Anyway, they came in after this game, Finny trailing along looking so confused, and Greta and Mare went upstairs to debrief their visit to the magic kingdom and Finn was making his way back to the toy room when Ren told him all about the beast hiding behind El’s cabinet full of Swarovski-and-wire.
“AAAAAAAEEEEK!” he said, weeping his little heart out.
El held him, and gave me — I swear — a dirty look.
Which I passed right along to its rightful owner, Ren. Who informed me that the whole thing had started with Mare so while Finn wept to his mother about monsters I told Mare to go over and make things right.
“There’s no monster,” she said to him. “I … I, well, I made it up.” She shot me a for-the-sake-of-the-children, I-lie sort of look.
“Finn, remember how, in your video game, things happen on the screen … and they aren’t real?” El said in a soothing voice, stroking his head.
No, no he doesn’t know that, El. He doesn’t because he’s a boy. He’s a boy and to him if you see it it’s there, if you don’t it isn’t, and he is not capable of spending sixteen hours parsing it to the satisfaction of his beleaguered heart.
“It’s not real, baby,” she says, stroking his head. “It’s not real, it’s just pretend.”

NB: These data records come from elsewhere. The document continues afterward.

-- ==== Sys2Proof/Machine/Core.lean ====
section
/-! DEFINITION. The machine that the host runs. -/

def Sys2Proof.core : Host.Core :=
  { State := Sys2Proof.Machine.State, Fault := Sys2Proof.Machine.Fault, Refusal := Sys2Proof.Machine.Refusal,
    step := Sys2Proof.Machine.step, reset := Sys2Proof.Machine.State.reset }
end

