/-- Registers after PACK, but for GSTAT: two elements at POS of each active lane's D, its other bits as they were, and two draws under
SR of the slot, but none in E8M0. -/
def PackIs (s : State) (w : Site) (f : PackF) (r : GroupRegs) : Prop :=
  let sl := w.fslot s f.slot
  let n := fmtWidth sl.fmt
  (∀ m L, L < 32 → (m ≠ f.d.toNat ∨ (w.active f.g).getLsbD L = false) → r.rdV m L = w.g.r.rdV m L) ∧
  (∀ L, L < 32 → (w.active f.g).getLsbD L = true →
    (r.rdV f.d.toNat L).toNat / 2 ^ (2 * n * f.pos.toNat) % 2 ^ n = (packRes s w f L).1.bits % 2 ^ n ∧
    (r.rdV f.d.toNat L).toNat / 2 ^ (2 * n * f.pos.toNat + n) % 2 ^ n = (packRes s w f L).2.bits % 2 ^ n ∧
    ∀ i, i < 32 → (i < 2 * n * f.pos.toNat ∨ 2 * n * f.pos.toNat + 2 * n ≤ i) →
      (r.rdV f.d.toNat L).getLsbD i = (w.g.r.rdV f.d.toNat L).getLsbD i) ∧
  r = { w.g.r with v := r.v, gstat := r.gstat, lfsr := r.lfsr } ∧
  ∀ L, r.draw L =
    if sl.rm == .sr && sl.fmt != 12 && (w.lanes f.g).contains L then lfsrSteps 2 (w.g.r.draw L) else w.g.r.draw L

/-- The state in which a conversion through a format slot has folded the magnitudes of what it read into AMAX of a slot with AMAXEN
(05 R117). -/
def foldsAmax (s : State) (w : Site) (slotNo : BitVec 3) (vs : List FVal) : State :=
  if (w.fslot s slotNo).amaxEn && !vs.isEmpty then
    s.amaxNest w.tm.nest slotNo.toNat (some (BitVec.ofNat 32 (amaxOf vs))) (amaxOf vs == fmtF32.infBits false) 0
  else s

/-- The state in which CVTD has counted the bad ternary codes of its active lanes (05 R107). -/
def countsBad (s : State) (w : Site) (f : CvtdF) : State :=
  let sl := w.fslot s f.slot
  let bad := ((w.lanes f.g).filter fun L => (w.val32 false f.a L).toNat % 2 ^ fmtWidth sl.fmt == 2).length
  if sl.fmt = 11 then s.amaxNest w.tm.nest f.slot.toNat none false bad else s

/-- What the active lanes of PACK read. -/
def packIn (w : Site) (f : PackF) : List FVal :=
  (w.lanes f.g).flatMap fun L => [w.mode.rd (w.val32 false f.a L), w.mode.rd (w.val32 f.bu f.b L)]

/-- The results of a pair word in a lane: of its first half, and of its second, whose draw comes after that of the first. -/
def pairOne (w : Site) (op : HOp) (f : PairF) (L : Nat) : FRes :=
  halfOp op w.mode (w.g.r.draw L) (w.g.r.rdV f.h1.d.toNat L) (if f.h1.im then halfImm op f.h1.s else w.g.r.rdV f.h1.s.toNat L)
def pairDrawn (w : Site) (op : HOp) (f : PairF) (L : Nat) : W32 :=
  if op.rounds && w.mode.rm == .sr && (w.active f.h1.g).getLsbD L then lfsrStep (w.g.r.draw L) else w.g.r.draw L
def pairTwo (w : Site) (op : HOp) (f : PairF) (L : Nat) : FRes :=
  halfOp f.op2 w.mode (pairDrawn w op f L) (w.g.r.rdV f.h2.d.toNat L)
    (if f.h2.im then halfImm f.op2 f.h2.s else w.g.r.rdV f.h2.s.toNat L)

/-- Registers after a pair word, but for GSTAT. -/
def PairIs (w : Site) (op : HOp) (f : PairF) (r : GroupRegs) : Prop :=
  (∀ n L, L < 32 → r.rdV n L =
    if n = f.h2.d.toNat ∧ (w.active f.h2.g).getLsbD L = true then BitVec.ofNat 32 (pairTwo w op f L).bits
    else if n = f.h1.d.toNat ∧ (w.active f.h1.g).getLsbD L = true then BitVec.ofNat 32 (pairOne w op f L).bits
    else w.g.r.rdV n L) ∧
  r = { w.g.r with v := r.v, gstat := r.gstat, lfsr := r.lfsr } ∧
  ∀ L, L < 32 → r.draw L =
    if f.op2.rounds && w.mode.rm == .sr && (w.active f.h2.g).getLsbD L then lfsrStep (pairDrawn w op f L)
    else pairDrawn w op f L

And Greta, Mare and Ren soothingly stroked his little arms and legs, telling him it will be all right.
And you know why? Because they have the magic swords of Ulderbrand and they will use them to strike down the monster with great force because THAT is what the people of the gold city really want.
And, Finn? — Dude you are totally right to be scared. Some day you’re going to marry a little girl all grown up. And she may not even let you have nightmares in peace.